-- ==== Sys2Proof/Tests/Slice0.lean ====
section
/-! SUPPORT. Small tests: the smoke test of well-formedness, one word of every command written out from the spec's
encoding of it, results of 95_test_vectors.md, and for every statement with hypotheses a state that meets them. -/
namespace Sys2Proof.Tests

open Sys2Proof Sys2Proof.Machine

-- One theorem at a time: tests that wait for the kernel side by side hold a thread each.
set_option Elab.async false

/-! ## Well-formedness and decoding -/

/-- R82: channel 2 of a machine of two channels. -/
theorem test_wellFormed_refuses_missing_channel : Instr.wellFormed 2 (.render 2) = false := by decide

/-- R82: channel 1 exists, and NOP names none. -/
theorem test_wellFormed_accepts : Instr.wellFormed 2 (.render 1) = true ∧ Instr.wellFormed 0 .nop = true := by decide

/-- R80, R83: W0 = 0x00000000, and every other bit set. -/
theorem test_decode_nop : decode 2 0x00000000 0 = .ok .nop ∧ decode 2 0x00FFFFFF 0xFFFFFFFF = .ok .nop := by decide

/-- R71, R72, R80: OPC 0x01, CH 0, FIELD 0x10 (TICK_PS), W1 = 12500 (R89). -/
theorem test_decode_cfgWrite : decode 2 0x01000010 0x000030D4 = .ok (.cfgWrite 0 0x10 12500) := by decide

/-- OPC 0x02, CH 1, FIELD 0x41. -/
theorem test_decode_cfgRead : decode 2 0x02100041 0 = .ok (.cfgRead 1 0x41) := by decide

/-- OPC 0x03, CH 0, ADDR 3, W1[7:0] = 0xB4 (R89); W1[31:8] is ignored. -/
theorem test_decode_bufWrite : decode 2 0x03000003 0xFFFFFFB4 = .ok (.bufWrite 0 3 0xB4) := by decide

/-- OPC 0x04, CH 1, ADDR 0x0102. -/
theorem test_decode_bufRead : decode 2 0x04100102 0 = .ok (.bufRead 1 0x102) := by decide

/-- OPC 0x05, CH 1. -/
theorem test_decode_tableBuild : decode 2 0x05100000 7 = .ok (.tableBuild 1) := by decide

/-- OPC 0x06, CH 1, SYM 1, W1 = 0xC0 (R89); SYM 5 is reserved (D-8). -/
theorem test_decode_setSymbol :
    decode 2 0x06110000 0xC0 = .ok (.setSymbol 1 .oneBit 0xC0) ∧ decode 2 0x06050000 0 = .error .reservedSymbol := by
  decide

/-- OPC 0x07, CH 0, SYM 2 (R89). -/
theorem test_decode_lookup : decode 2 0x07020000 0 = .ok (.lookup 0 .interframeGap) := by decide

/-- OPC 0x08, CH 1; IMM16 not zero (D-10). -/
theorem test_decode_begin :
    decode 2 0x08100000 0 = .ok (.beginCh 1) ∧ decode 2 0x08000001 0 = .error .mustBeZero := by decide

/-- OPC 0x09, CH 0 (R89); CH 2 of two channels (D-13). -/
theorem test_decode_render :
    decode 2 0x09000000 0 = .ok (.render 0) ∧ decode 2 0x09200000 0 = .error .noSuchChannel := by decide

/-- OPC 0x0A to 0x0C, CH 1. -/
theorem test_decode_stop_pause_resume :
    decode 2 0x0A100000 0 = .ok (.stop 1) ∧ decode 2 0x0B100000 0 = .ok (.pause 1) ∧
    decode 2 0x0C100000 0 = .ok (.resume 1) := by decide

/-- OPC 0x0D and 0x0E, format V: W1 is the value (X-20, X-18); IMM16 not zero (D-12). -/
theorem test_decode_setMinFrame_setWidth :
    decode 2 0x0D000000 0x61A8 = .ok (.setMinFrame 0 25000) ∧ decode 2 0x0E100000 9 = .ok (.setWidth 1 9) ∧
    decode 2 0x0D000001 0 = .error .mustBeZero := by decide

++++++++++

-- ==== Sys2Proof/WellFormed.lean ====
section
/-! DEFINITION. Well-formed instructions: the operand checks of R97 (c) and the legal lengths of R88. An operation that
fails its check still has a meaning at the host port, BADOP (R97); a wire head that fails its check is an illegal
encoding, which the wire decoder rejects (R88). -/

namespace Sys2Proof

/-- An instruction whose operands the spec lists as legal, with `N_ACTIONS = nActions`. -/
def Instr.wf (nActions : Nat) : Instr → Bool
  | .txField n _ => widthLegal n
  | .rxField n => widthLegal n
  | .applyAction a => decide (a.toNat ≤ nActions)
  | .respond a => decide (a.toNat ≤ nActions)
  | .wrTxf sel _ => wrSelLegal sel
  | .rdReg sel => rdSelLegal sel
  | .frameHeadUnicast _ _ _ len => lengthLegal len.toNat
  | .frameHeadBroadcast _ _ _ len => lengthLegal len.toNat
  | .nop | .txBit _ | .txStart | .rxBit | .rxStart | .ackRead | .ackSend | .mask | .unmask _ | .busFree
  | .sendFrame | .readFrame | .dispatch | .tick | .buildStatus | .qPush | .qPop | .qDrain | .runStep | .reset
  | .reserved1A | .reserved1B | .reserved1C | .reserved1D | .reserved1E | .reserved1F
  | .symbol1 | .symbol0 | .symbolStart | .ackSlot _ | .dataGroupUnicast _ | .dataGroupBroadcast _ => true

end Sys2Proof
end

++++++++++

*TASK ITEM*: Your answer should be the lines above from the one containing "SYM 2 (R89). -/" through the one containing "decode 2 0x0D000001", copied exactly and with both ends kept.

*TASK RESPONSE*:
/-- OPC 0x07, CH 0, SYM 2 (R89). -/
theorem test_decode_lookup : decode 2 0x07020000 0 = .ok (.lookup 0 .interframeGap) := by decide

/-- OPC 0x08, CH 1; IMM16 not zero (D-10). -/
theorem test_decode_begin :
    decode 2 0x08100000 0 = .ok (.beginCh 1) ∧ decode 2 0x08000001 0 = .error .mustBeZero := by decide

/-- OPC 0x09, CH 0 (R89); CH 2 of two channels (D-13). -/
theorem test_decode_render :
    decode 2 0x09000000 0 = .ok (.render 0) ∧ decode 2 0x09200000 0 = .error .noSuchChannel := by decide

/-- OPC 0x0A to 0x0C, CH 1. -/
theorem test_decode_stop_pause_resume :
    decode 2 0x0A100000 0 = .ok (.stop 1) ∧ decode 2 0x0B100000 0 = .ok (.pause 1) ∧
    decode 2 0x0C100000 0 = .ok (.resume 1) := by decide

/-- OPC 0x0D and 0x0E, format V: W1 is the value (X-20, X-18); IMM16 not zero (D-12). -/
theorem test_decode_setMinFrame_setWidth :
    decode 2 0x0D000000 0x61A8 = .ok (.setMinFrame 0 25000) ∧ decode 2 0x0E100000 9 = .ok (.setWidth 1 9) ∧
    decode 2 0x0D000001 0 = .error .mustBeZero := by decide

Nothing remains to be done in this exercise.